• [Task brief]:
Print exactly the lines below between the line holding "ppuRead t.cart t.ppu addr = d &&&" and the line holding "chr := c'.chr", inclusive, and nothing more.

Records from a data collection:
------------

/-- The boot sequence fetches its first opcode in bus call 24, counted from 0: the 24 calls before it leave
every CPU register but the countdown, and end at an instruction boundary in the CPU's phase; call 24 then reads
the opcode at the reset vector, which the latch takes, and runs the instruction that starts there (R403, R405).
A cartridge the loader accepts, any draws, any parameters. -/
def Obligations.FirstOpcodeIsFetchedInBusCall24 : Prop :=
  ∀ (params : Params) (draws : PowerOn) (image chrDraw : List Byte) (s : State),
    boot params draws image chrDraw = .next s →
    (∀ n ≤ 24, ∃ t, busCalls n s = .next t ∧ t.sysClock = n
      ∧ t.cpu = { s.cpu with cycles := 8 - (n + 2) / 3 }) ∧
    ∃ t, busCalls 24 s = .next t ∧ cpuPhase t = true ∧ complete t = true
      ∧ t.cpu.pc = peek16 s 0xFFFC ∧ t.cpu.sp = 0xFD ∧ t.cpu.p = 0x20
      ∧ ∃ u, exec (fetchInstr (ppuClock t)).1 (fetchInstr (ppuClock t)).2 = .next u
        ∧ step t = .next (endBusCall (countDown u))
        ∧ (ppuClock t).cpu.pc = peek16 s 0xFFFC
        ∧ u.cpu.opcode = peek (ppuClock t) (peek16 s 0xFFFC)

/-! ### The bus and the cartridge -/

/-- Reads of the CPU's address space: RAM under its four mirrors, 0 from 0x4000 to 0x7FFF and PRG above
while the image is installed; a read outside the PPU's window changes nothing, and a peek returns what a
read returns (R71, R73, R75, R76, R78, R81). -/
def Obligations.BusReads : Prop :=
  ∀ (s : State) (a : Word),
    (memRead a s).1 = peek s a ∧ (busRead a true s).2 = s ∧
    (inPpuWindow a = false → (memRead a s).2 = s) ∧
    (a.toNat < 0x2000 → peek s a = s.ram.read (a.toNat % 0x800)) ∧
    (0x2000 ≤ a.toNat → a.toNat < 0x4000 →
      memRead a s = memRead (0x2000 + BitVec.ofNat 16 (a.toNat % 8)) s) ∧
    (RomInstalled s → 0x4000 ≤ a.toNat → peek s a = romByte s.cart a.toNat)

/-- A CPU write changes one byte of memory, under all its mirrors, and never a byte from 0x4000 up; at
the PPU's window it is the port's write, the same for every mirror (R72, R73, R74, R77, R110). -/
def Obligations.BusWritesChangeOneByte : Prop :=
  ∀ (s : State) (ea : Word) (d : Byte), s.ram.wf = true → s.mem.wf = true →
    (∀ a, inPpuWindow a = false →
      peek (memWrite ea d s) a = if storeHits s ea a then d else peek s a) ∧
    (0x2000 ≤ ea.toNat → ea.toNat < 0x4000 →
      memWrite ea d s = memWrite (0x2000 + BitVec.ofNat 16 (ea.toNat % 8)) d s) ∧
    (RomInstalled s → RomInstalled (memWrite ea d s))

/-- Push then Pop returns the byte and restores SP; both wrap in page 1 (R145, R146). -/
def Obligations.PushThenPop : Prop :=
  ∀ (s : State) (b : Byte), s.ram.wf = true →
    push b s = (s.setRam (pushed1 s b)).setSp (s.cpu.sp - 1) ∧
    pop s = (stackByte s 1, s.setSp (s.cpu.sp + 1)) ∧
    (pop (push b s)).1 = b ∧ (pop (push b s)).2.cpu.sp = s.cpu.sp

/-- A rejected image changes nothing and names a check it fails; an accepted one installs PRG, CHR, banks and
mirroring and sets PC to the reset vector, and nothing else (R85 to R94, R99). Two clauses are the model's
choice: which reason an image that fails several checks carries (log 17: the order in which the checks are
written; U9 leaves it open), and that the draw of CHR RAM is a list, 0 past its end (log 4). -/
def Obligations.InsertCartridge : Prop :=
  ∀ (image chrDraw : List Byte) (s : State),
    let byte := fun i : Nat => image.getD i 0
    let mapper := (byte 7 &&& 0xF0) ||| (byte 6 >>> 4)
    let prg := 16384 * (byte 4).toNat
    let chr := 8192 * (byte 5).toNat
    (image.length < 16 ∨ image.take 4 ≠ [0x4E, 0x45, 0x53, 0x1A] →
      insertCartridge image chrDraw s = .error .badHeader) ∧
    (16 ≤ image.length → image.take 4 = [0x4E, 0x45, 0x53, 0x1A] →
      (mapper ≠ 0 → insertCartridge image chrDraw s = .error .unsupportedMapper) ∧
      (mapper = 0 →
        (byte 4 ≠ 1 → byte 4 ≠ 2 → insertCartridge image chrDraw s = .error .prgBankCount) ∧
        (byte 4 = 1 ∨ byte 4 = 2 →
          (image.length < 16 + prg + chr → insertCartridge image chrDraw s = .error .truncated) ∧
          (16 + prg + chr ≤ image.length →
            ∃ t c, insertCartridge image chrDraw s = .ok t ∧ t.cart = some c ∧ c.Ok
              ∧ c.prgBanks = byte 4 ∧ c.chrBanks = byte 5
              ∧ c.mirroring = (if (byte 6).getLsbD 0 then Mirroring.vertical else .horizontal)
              ∧ (∀ k, k < prg → c.prg.read k = byte (16 + k))
              ∧ (∀ k, k < 0x8000 → t.mem.read (0x8000 + k) = byte (16 + k % prg))
              ∧ (∀ k, k < 0x8000 → t.mem.read k = 0)
              ∧ (∀ k, k < chr → c.chr.read k = byte (16 + prg + k))
              ∧ (chr = 0 → ∀ k, k < 0x2000 → c.chr.read k = chrDraw.getD k 0)
              ∧ t.cpu = { s.cpu with pc := peek16 t 0xFFFC } ∧ t.ppu = s.ppu ∧ t.ram = s.ram
              ∧ t.sysClock = s.sysClock ∧ t.params = s.params))))

/-! ### The PPU's registers and memory -/

/-- A read of 0x2002 returns vertical blank, 0, 0 and the low bits of the last write, clears vertical
blank and the toggle, and nothing else; a read of the other ports but 0x2007 returns 0 and changes nothing
(R324, R330, R49, R50). -/
def Obligations.StatusPortReads : Prop :=
  ∀ s : State, s.Ok →
    (memRead 0x2002 s).1
      = (if s.ppu.verticalBlank then 0x80 else 0x00) ||| (s.ppu.ppuBus &&& 0x1F) ∧
    (memRead 0x2002 s).2 = s.setPpu { s.ppu with verticalBlank := false, w := false } ∧
    ∀ a ∈ [(0x2000 : Word), 0x2001, 0x2003, 0x2004, 0x2005, 0x2006], memRead a s = (0x00, s)

/-- A read of 0x2007: the buffer, or at once in palette space; the buffer takes the byte at `v`; `v` goes
up by 1 or 32; a peek gives the byte in palette space, else the buffer, and changes nothing (R327, R328). -/
def Obligations.DataPortReads : Prop :=
  ∀ s : State,
    let fresh := ppuRead s.cart s.ppu (s.ppu.v.setWidth 16)
    memRead 0x2007 s =
      (if s.ppu.v.toNat % 0x4000 ≥ 0x3F00 then fresh else s.ppu.dataBuffer,
        s.setPpu
          { s.ppu with
            dataBuffer := fresh
            v := s.ppu.v + (if s.ppu.ctrl.getLsbD 2 then 32 else 1) }) ∧
    busRead 0x2007 true s
      = (if s.ppu.v.toNat % 0x4000 ≥ 0x3F00 then fresh else s.ppu.dataBuffer, s)

/-- A byte written through 0x2007 goes to one cell of the name tables, the palette or CHR RAM, and reads back at
its PPU address under their mirrors and folds; CHR ROM is never written; `v` goes up; every other cell and
register is as before (R98, R100 to R104, R329). -/
def Obligations.DataPortWrites : Prop :=
  ∀ (s : State) (d : Byte), s.Ok →
    let t := memWrite 0x2007 d s
    let addr : Word := s.ppu.v.setWidth 16
    let a := s.ppu.v.toNat % 0x4000
    t.ppu.v = s.ppu.v + (if s.ppu.ctrl.getLsbD 2 then 32 else 1) ∧
    t.ppu =
      { s.ppu with
        v := t.ppu.v, ppuBus := d, nt0 := t.ppu.nt0, nt1 := t.ppu.nt1, palette := t.ppu.palette } ∧
    t.cpu = s.cpu ∧ t.ram = s.ram ∧ t.mem = s.mem ∧ t.sysClock = s.sysClock ∧ t.params = s.params ∧
    (0x2000 ≤ a → a < 0x3F00 →
      ppuRead t.cart t.ppu addr = d ∧ t.cart = s.cart ∧ t.ppu.palette = s.ppu.palette ∧
      ((t.ppu.nt1 = s.ppu.nt1 ∧
          ∀ k, t.ppu.nt0.read k = if k = a % 0x400 then d else s.ppu.nt0.read k) ∨
        (t.ppu.nt0 = s.ppu.nt0 ∧
          ∀ k, t.ppu.nt1.read k = if k = a % 0x400 then d else s.ppu.nt1.read k)) ∧
      ∀ c, s.cart = some c →
        (c.mirroring = .vertical →
          if a / 0x400 % 2 = 0 then t.ppu.nt1 = s.ppu.nt1 else t.ppu.nt0 = s.ppu.nt0) ∧
        (c.mirroring = .horizontal →
          if a / 0x800 % 2 = 0 then t.ppu.nt1 = s.ppu.nt1 else t.ppu.nt0 = s.ppu.nt0)) ∧
    (0x3F00 ≤ a →
      ppuRead t.cart t.ppu addr = d &&& (if s.ppu.mask.getLsbD 0 then 0x30 else 0x3F)
        ∧ t.cart = s.cart ∧ t.ppu.nt0 = s.ppu.nt0 ∧ t.ppu.nt1 = s.ppu.nt1
        ∧ ∀ k, t.ppu.palette.read k =
            if k = (if a % 0x20 ≥ 0x10 ∧ a % 4 = 0 then a % 0x20 - 0x10 else a % 0x20) then d
            else s.ppu.palette.read k) ∧
    (a < 0x2000 →
      t.ppu.nt0 = s.ppu.nt0 ∧ t.ppu.nt1 = s.ppu.nt1 ∧ t.ppu.palette = s.ppu.palette ∧
      ∀ c, s.cart = some c → ∃ c', t.cart = some c' ∧ c' = { c with chr := c'.chr } ∧
        (c.chrBanks = 0 → c'.chr.read a = d ∧ ∀ k, k ≠ a → c'.chr.read k = c.chr.read k) ∧
        (c.chrBanks ≠ 0 → c' = c))

/-- A read of the PPU's address space, for every 16-bit address reduced to 14 bits (R100): pattern memory
(R97, R101), name-table mirroring (R102) and palette folding (R103). -/
def Obligations.MirroringAndFolding : Prop :=
  ∀ (c : Cartridge) (p : Ppu) (addr : Word),
    let a := addr.toNat % 0x4000
    (0x2000 ≤ a → a < 0x3F00 →
      ppuRead (some c) p addr =
        (match c.mirroring with
        | .vertical =>
          if (a % 0x1000) / 0x400 % 2 = 0 then p.nt0.read (a % 0x400) else p.nt1.read (a % 0x400)
        | .horizontal =>
          if (a % 0x1000) / 0x800 = 0 then p.nt0.read (a % 0x400) else p.nt1.read (a % 0x400))) ∧
    (0x3F00 ≤ a →
      ppuRead (some c) p addr =
        p.palette.read (if a % 0x20 ≥ 0x10 ∧ a % 4 = 0 then a % 0x20 - 0x10 else a % 0x20)
          &&& (if p.mask.getLsbD 0 then 0x30 else 0x3F)) ∧
    (a < 0x2000 → ppuRead (some c) p addr = c.chr.read a)

/-- Every write of 0x2000 to 0x2006, `t`, `v` and `fine_x` as numbers. One write of 0x2005 or 0x2006, with the
toggle either way; then each pair from w = 0: two of 0x2006 set `v` and `t` from fourteen bits, two of 0x2005
the scroll fields and `fine_x`, and one of each shares the toggle (R412). 0x2000 sets `ctrl` and the name-table
bits of `t`; 0x2001 sets `mask`; 0x2002, 0x2003 and 0x2004 only reach the open-bus latch (R321 to R323, R325,
R326, R331). -/
def Obligations.ControlScrollAndAddressWrites : Prop :=
  ∀ (s : State) (h l : Byte),
    let t := s.ppu.t.toNat
    (let r := memWrite 0x2005 h s
     r = s.setPpu { s.ppu with ppuBus := h, w := !s.ppu.w, t := r.ppu.t, fineX := r.ppu.fineX }
        ∧ (s.ppu.w = false →
          r.ppu.fineX.toNat = h.toNat % 8 ∧ r.ppu.t.toNat = t / 32 * 32 + h.toNat / 8)
        ∧ (s.ppu.w = true → r.ppu.fineX = s.ppu.fineX
          ∧ r.ppu.t.toNat = (h.toNat % 8) * 4096 + (t / 1024 % 4) * 1024 + (h.toNat / 8) * 32 + t % 32)) ∧
    (let r := memWrite 0x2006 h s
     r = s.setPpu { s.ppu with ppuBus := h, w := !s.ppu.w, t := r.ppu.t, v := r.ppu.v }
        ∧ (s.ppu.w = false →
          r.ppu.t.toNat = (h.toNat % 64) * 256 + t % 256 ∧ r.ppu.v = s.ppu.v)
        ∧ (s.ppu.w = true → r.ppu.t.toNat = t / 256 * 256 + h.toNat ∧ r.ppu.v = r.ppu.t)) ∧
    (s.ppu.w = false →
      let r := memWrite 0x2006 l (memWrite 0x2006 h s)
      r = s.setPpu { s.ppu with ppuBus := l, w := false, t := r.ppu.t, v := r.ppu.t }
        ∧ r.ppu.t.toNat = (h.toNat % 64) * 256 + l.toNat) ∧
    (s.ppu.w = false →
      let r := memWrite 0x2005 l (memWrite 0x2005 h s)
      r = s.setPpu { s.ppu with ppuBus := l, w := false, t := r.ppu.t, fineX := r.ppu.fineX }
        ∧ r.ppu.fineX.toNat = h.toNat % 8
        ∧ r.ppu.t.toNat = (l.toNat % 8) * 4096 + (t / 1024 % 4) * 1024 + (l.toNat / 8) * 32 + h.toNat / 8) ∧
    (s.ppu.w = false →
      let r := memWrite 0x2006 l (memWrite 0x2005 h s)
      r = s.setPpu
          { s.ppu with ppuBus := l, w := false, t := r.ppu.t, v := r.ppu.t, fineX := r.ppu.fineX }
        ∧ r.ppu.fineX.toNat = h.toNat % 8 ∧ r.ppu.t.toNat = t / 256 * 256 + l.toNat) ∧
    (s.ppu.w = false →
      let r := memWrite 0x2005 l (memWrite 0x2006 h s)
      r = s.setPpu { s.ppu with ppuBus := l, w := false, t := r.ppu.t }
        ∧ r.ppu.t.toNat
          = (l.toNat % 8) * 4096 + (h.toNat / 4 % 4) * 1024 + (l.toNat / 8) * 32 + t % 32) ∧
    memWrite 0x2000 h s
      = s.setPpu { s.ppu with ppuBus := h, ctrl := h, t := (memWrite 0x2000 h s).ppu.t } ∧
    (memWrite 0x2000 h s).ppu.t.toNat = t / 4096 * 4096 + (h.toNat % 4) * 1024 + t % 1024 ∧
    memWrite 0x2001 h s = s.setPpu { s.ppu with ppuBus := h, mask := h } ∧
    ∀ a ∈ [(0x2002 : Word), 0x2003, 0x2004], memWrite a h s = s.setPpu { s.ppu with ppuBus := h }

------------

• [Finished exercise]:
      ppuRead t.cart t.ppu addr = d &&& (if s.ppu.mask.getLsbD 0 then 0x30 else 0x3F)
        ∧ t.cart = s.cart ∧ t.ppu.nt0 = s.ppu.nt0 ∧ t.ppu.nt1 = s.ppu.nt1
        ∧ ∀ k, t.ppu.palette.read k =
            if k = (if a % 0x20 ≥ 0x10 ∧ a % 4 = 0 then a % 0x20 - 0x10 else a % 0x20) then d
            else s.ppu.palette.read k) ∧
    (a < 0x2000 →
      t.ppu.nt0 = s.ppu.nt0 ∧ t.ppu.nt1 = s.ppu.nt1 ∧ t.ppu.palette = s.ppu.palette ∧
      ∀ c, s.cart = some c → ∃ c', t.cart = some c' ∧ c' = { c with chr := c'.chr } ∧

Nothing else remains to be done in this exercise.